In this project, I'm focused on feature engineering to help predict NBA player career longevity based on performance metrics. 

- **Objective**: My aim is to identify key features that can predict whether a player's career will last at least five years, aiding NBA managers and coaches in their decision-making.

- **Data Overview**: The dataset consists of 1,340 observations with 21 features, primarily numerical, capturing player performance metrics.

- **Feature Selection**: I carefully selected relevant features such as games played, points scored, shooting percentages, and various performance statistics to create meaningful insights.

- **Engineered Features**: Through the feature engineering process, the following new features were created:
  - **`total_points`**: Total points scored across all games, calculated by combining `gp` and `pts`.
  - **`efficiency`**: Points earned per minute, derived from the total points `total_points` divided by the total minutes played (`min * gp`).

  

- **Data Integrity**: I ensured that the data is clean and free of missing values, as this is crucial for building an effective predictive model.

- **Statistical Balance**: I evaluated the class distribution in the target variable, which indicates career duration, noting that while it is somewhat imbalanced, it is not severely skewed.

- **Next Steps**: Moving forward, I will prepare the data for a Naive Bayes model, keeping in mind the independence assumption of features.

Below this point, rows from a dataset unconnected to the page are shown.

-- ==== Sys2Proof/Machine/Contacts.lean ====
section
/-! DEFINITION. The contact block (chapter 7): filtering, the reports of a pass, what it learns from the queue, and its
disable. -/

namespace Sys2Proof.Machine

/-- One contact replaced. -/
def setContact (i : Fin 8) (c : Contact) (s : State) : State := s.withContacts (setAt s.contacts i c)

/-! ## Filtering (R122, R123) -/

/-- A raw sample as a filtered state. -/
def filteredOf (raw : Bool) : Filtered := if raw then .active else .inactive

/-- The contact after one completed pass with this raw sample: set directly on the first pass, filtered on the later ones
(R121 to R123). -/
def Contact.sampled (c : Contact) (raw : Bool) : Contact :=
  if c.filtered = .unknown then { c with filtered := filteredOf raw, agree := 0, lastRaw := raw }
  else if c.filtered = filteredOf raw then { c with agree := 0, lastRaw := raw }
  else if c.agree.toNat < c.filter.toNat then { c with agree := c.agree + 1, lastRaw := raw }
  else { c with filtered := filteredOf raw, agree := 0, lastRaw := raw }

/-- Whether a contact of this sense reports the change of its filtered state from `old` to `new` (R124). -/
def reportsChange (sense : Sense) (old new : Filtered) : Bool :=
  old ≠ .unknown && old ≠ new &&
    match sense with
    | .off => false
    | .onActivate => new = .active
    | .onRelease => new = .inactive
    | .onBoth => true
    | .whileActive => false

/-- Whether a WHILE_ACTIVE contact makes a report attempt (R125, R126). -/
def Contact.wantsLevelReport (c : Contact) : Bool :=
  c.sense = .whileActive && c.filtered = .active && !c.held && c.queued = 0

/-! ## Reports (R124 to R126) -/

/-- A CONTACT enqueue; when appended, the queued count rises, and for a WHILE_ACTIVE report the held
flag is set (R124, R125). -/
def enqueueContact (i : Fin 8) (active level : Bool) (s : State) : State :=
  match enqueue (.contact i active) s with
  | (s', true) =>
    let c := s'.contacts.get i
    setContact i { c with queued := c.queued + 1, held := c.held || level } s'
  | (s', false) => s'

/-- One removal of a CONTACT report handed to the block, with the re-arm it may make (R126). The held flag clears at a queued count
of 0, as R126 gives it, also where a contact's sense was changed from WHILE_ACTIVE with its flag set and its WHILE_ACTIVE report is
removed before later reports of the contact, which R131 can be read to end the flag at: DESIGN CHOICE (entry 17). -/
def contactRemoval (i : Fin 8) (s : State) : State :=
  let c := s.contacts.get i
  let left := c.queued - 1
  let c' := { c with queued := left, held := c.held && left ≠ 0 }
  let s' := setContact i c' s
  if c'.wantsLevelReport then enqueueContact i true true s' else s'

/-- The removals of one acknowledgement, oldest first (R73, R126). -/
def contactRemovals : List Report → State → State
  | [], s => s
  | r :: rs, s =>
    match r.body with
    | .contact i _ => contactRemovals rs (contactRemoval i s)
    | .keyDown _ => contactRemovals rs s
    | .keyUp _ => contactRemovals rs s
    | .overrun _ => contactRemovals rs s
    | .commitDone => contactRemovals rs s
    | .effectEnd _ _ => contactRemovals rs s
    | .loopResumed _ => contactRemovals rs s

/-! ## Queue emptied, disable (R127, R129) -/

/-- Every queued count becomes 0 and every held flag clears (R127). -/
def queueEmptied (s : State) : State :=
  s.withContacts (Vector.ofFn fun i => { s.contacts.get i with queued := 0, held := false })

/-- The contact block disabled with the scanner (R129); BLOCK RESET naming SCANNER clears the held flags as well. -/
def disableContacts (clearHeld : Bool) (s : State) : State :=
  s.withContacts (Vector.ofFn fun i =>
    let c := s.contacts.get i
    { c with filtered := .unknown, agree := 0, lastRaw := false, held := c.held && !clearHeld })

/-! ## The contact settings -/

/-- The contacts for which `f` holds, as a set: bit i is contact i (10.5). -/
def contactSet (s : State) (f : Contact → Bool) : Byte :=
  natByte ((List.finRange 8).foldl (fun acc i => acc + if f (s.contacts.get i) then 2 ^ i.val else 0) 0)

end Sys2Proof.Machine
end

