-- ==== Sys2Proof/WellFormed.lean ====
section
/-! DEFINITION. Which commands are well formed. Most operands are well formed by their types; what is left is that the
row UNKNOWN_REQUEST carries a code that is none of the 27 (R168). -/

namespace Sys2Proof

/-- A code that no known request has (R168). -/
def isUnknownCode (c : Byte) : Bool := Request.known.all fun r => r.code != c

/-- A command is well formed when a row for a request of unknown code carries such a code. -/
def Instr.wellFormed (i : Instr) : Bool :=
  match i.request? with
  | some (.unknown code) => isUnknownCode code
  | some _ => true
  | none => true

end Sys2Proof
end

This will involve creating new features that reflect player efficiency and performance while dropping redundant original features.

- **Insights for Stakeholders**: Key attributes will be summarized for stakeholders, providing them with an understanding of how player performance metrics will inform the predictive model and assist in strategic decisions.